GIVEN DATA:

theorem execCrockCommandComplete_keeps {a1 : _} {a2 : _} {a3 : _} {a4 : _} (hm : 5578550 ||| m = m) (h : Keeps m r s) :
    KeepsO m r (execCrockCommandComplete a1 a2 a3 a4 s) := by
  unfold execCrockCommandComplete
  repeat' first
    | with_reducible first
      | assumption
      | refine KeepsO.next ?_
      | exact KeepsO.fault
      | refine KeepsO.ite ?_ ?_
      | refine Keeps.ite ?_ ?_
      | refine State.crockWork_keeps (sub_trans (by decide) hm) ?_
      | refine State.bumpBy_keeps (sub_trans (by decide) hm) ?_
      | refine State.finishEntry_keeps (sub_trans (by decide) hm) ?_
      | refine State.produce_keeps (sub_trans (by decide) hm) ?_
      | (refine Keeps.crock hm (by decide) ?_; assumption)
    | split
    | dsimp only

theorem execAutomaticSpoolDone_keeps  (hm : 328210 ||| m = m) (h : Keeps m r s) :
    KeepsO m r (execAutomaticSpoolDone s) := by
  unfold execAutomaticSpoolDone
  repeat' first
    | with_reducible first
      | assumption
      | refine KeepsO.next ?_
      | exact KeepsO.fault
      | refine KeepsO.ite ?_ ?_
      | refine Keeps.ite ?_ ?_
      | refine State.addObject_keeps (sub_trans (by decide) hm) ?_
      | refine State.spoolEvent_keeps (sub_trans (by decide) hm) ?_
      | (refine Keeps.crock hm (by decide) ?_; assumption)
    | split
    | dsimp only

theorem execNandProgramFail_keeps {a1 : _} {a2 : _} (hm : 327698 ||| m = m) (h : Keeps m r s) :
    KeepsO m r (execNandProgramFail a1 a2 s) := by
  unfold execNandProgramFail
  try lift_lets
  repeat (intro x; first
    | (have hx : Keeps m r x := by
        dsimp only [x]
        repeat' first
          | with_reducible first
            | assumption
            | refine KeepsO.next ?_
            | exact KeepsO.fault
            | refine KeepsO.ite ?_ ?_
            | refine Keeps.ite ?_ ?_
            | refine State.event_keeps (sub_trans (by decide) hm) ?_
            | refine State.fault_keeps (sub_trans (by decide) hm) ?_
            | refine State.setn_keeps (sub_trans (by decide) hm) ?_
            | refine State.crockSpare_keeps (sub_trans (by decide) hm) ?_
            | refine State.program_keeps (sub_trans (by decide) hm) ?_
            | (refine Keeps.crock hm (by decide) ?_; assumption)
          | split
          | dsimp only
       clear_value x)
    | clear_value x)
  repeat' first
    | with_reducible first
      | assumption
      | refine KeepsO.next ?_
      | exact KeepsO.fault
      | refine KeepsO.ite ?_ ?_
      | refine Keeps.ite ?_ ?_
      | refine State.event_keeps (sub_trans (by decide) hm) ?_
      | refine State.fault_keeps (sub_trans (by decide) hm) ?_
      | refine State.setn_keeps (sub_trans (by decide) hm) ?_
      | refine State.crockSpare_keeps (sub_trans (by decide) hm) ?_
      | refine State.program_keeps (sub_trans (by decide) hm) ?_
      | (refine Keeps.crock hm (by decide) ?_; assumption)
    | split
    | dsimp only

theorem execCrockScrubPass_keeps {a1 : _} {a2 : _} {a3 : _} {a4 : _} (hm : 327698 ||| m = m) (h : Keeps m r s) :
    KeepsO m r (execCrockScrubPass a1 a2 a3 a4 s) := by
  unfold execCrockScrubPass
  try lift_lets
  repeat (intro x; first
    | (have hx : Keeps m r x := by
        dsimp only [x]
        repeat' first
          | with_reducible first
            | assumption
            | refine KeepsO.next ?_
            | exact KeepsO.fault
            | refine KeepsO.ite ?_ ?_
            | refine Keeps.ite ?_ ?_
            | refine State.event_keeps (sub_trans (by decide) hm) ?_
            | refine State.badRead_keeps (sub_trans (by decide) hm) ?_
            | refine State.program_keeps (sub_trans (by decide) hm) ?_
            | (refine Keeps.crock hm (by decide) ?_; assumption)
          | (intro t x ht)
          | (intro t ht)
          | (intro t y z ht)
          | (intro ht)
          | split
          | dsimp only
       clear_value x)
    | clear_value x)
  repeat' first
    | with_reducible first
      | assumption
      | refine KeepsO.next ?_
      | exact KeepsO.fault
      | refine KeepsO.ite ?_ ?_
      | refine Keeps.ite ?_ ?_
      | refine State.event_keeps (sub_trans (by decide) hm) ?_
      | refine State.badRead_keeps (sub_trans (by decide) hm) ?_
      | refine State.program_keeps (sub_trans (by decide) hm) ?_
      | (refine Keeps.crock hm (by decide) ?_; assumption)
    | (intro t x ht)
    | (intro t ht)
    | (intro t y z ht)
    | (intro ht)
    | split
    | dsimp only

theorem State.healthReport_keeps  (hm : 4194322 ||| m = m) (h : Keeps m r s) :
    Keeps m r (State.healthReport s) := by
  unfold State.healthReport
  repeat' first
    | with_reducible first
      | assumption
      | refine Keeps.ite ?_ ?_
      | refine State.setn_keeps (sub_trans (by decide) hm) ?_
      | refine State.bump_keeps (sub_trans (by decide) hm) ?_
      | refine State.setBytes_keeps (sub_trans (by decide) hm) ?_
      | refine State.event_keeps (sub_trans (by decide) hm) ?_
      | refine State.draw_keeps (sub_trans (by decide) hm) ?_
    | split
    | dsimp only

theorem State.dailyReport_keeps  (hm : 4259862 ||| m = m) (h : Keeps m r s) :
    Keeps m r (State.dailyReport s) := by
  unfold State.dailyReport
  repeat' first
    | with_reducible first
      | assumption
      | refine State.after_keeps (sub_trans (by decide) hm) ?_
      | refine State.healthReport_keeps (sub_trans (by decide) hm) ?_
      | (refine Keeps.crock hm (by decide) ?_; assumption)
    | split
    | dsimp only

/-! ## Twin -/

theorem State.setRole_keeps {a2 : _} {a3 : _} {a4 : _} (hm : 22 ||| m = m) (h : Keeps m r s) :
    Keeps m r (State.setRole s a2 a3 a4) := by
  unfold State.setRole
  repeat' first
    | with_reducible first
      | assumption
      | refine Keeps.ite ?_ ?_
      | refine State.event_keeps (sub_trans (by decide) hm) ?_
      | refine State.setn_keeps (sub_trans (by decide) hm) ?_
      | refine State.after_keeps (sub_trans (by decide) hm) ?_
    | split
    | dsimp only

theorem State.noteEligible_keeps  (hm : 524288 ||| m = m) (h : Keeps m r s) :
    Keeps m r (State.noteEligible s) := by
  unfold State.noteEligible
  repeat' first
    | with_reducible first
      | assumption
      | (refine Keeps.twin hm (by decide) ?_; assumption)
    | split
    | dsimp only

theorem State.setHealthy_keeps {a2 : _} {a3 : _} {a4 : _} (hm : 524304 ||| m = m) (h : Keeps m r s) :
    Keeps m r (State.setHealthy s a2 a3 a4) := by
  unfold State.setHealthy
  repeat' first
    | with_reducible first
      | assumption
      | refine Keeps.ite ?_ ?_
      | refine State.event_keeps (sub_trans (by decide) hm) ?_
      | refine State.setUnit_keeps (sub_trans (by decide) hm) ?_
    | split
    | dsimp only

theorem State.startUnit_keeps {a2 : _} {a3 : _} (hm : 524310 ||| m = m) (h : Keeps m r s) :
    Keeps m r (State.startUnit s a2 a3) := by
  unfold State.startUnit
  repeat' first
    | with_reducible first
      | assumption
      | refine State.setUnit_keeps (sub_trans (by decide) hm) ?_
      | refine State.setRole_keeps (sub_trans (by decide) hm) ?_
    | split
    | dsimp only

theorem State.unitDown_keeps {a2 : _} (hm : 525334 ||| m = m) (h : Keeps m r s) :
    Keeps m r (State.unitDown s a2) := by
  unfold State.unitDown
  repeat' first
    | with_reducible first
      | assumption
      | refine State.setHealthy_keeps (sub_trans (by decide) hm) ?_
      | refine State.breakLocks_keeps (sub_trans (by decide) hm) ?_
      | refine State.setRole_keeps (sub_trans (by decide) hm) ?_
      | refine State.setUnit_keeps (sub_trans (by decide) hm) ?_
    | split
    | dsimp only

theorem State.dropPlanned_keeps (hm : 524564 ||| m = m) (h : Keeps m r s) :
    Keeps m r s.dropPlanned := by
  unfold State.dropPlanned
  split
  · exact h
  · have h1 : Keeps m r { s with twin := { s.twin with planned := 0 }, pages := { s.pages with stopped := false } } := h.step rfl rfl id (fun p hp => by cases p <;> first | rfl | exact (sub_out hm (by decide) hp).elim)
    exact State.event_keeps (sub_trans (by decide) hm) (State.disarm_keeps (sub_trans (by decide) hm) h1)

DESCRIPTION OF THE TASK:
Output the line containing "(by decide) hp).elim)" and each line after it through the close of the entries, unchanged and with no other lines.

RESULT:
  · have h1 : Keeps m r { s with twin := { s.twin with planned := 0 }, pages := { s.pages with stopped := false } } := h.step rfl rfl id (fun p hp => by cases p <;> first | rfl | exact (sub_out hm (by decide) hp).elim)
    exact State.event_keeps (sub_trans (by decide) hm) (State.disarm_keeps (sub_trans (by decide) hm) h1)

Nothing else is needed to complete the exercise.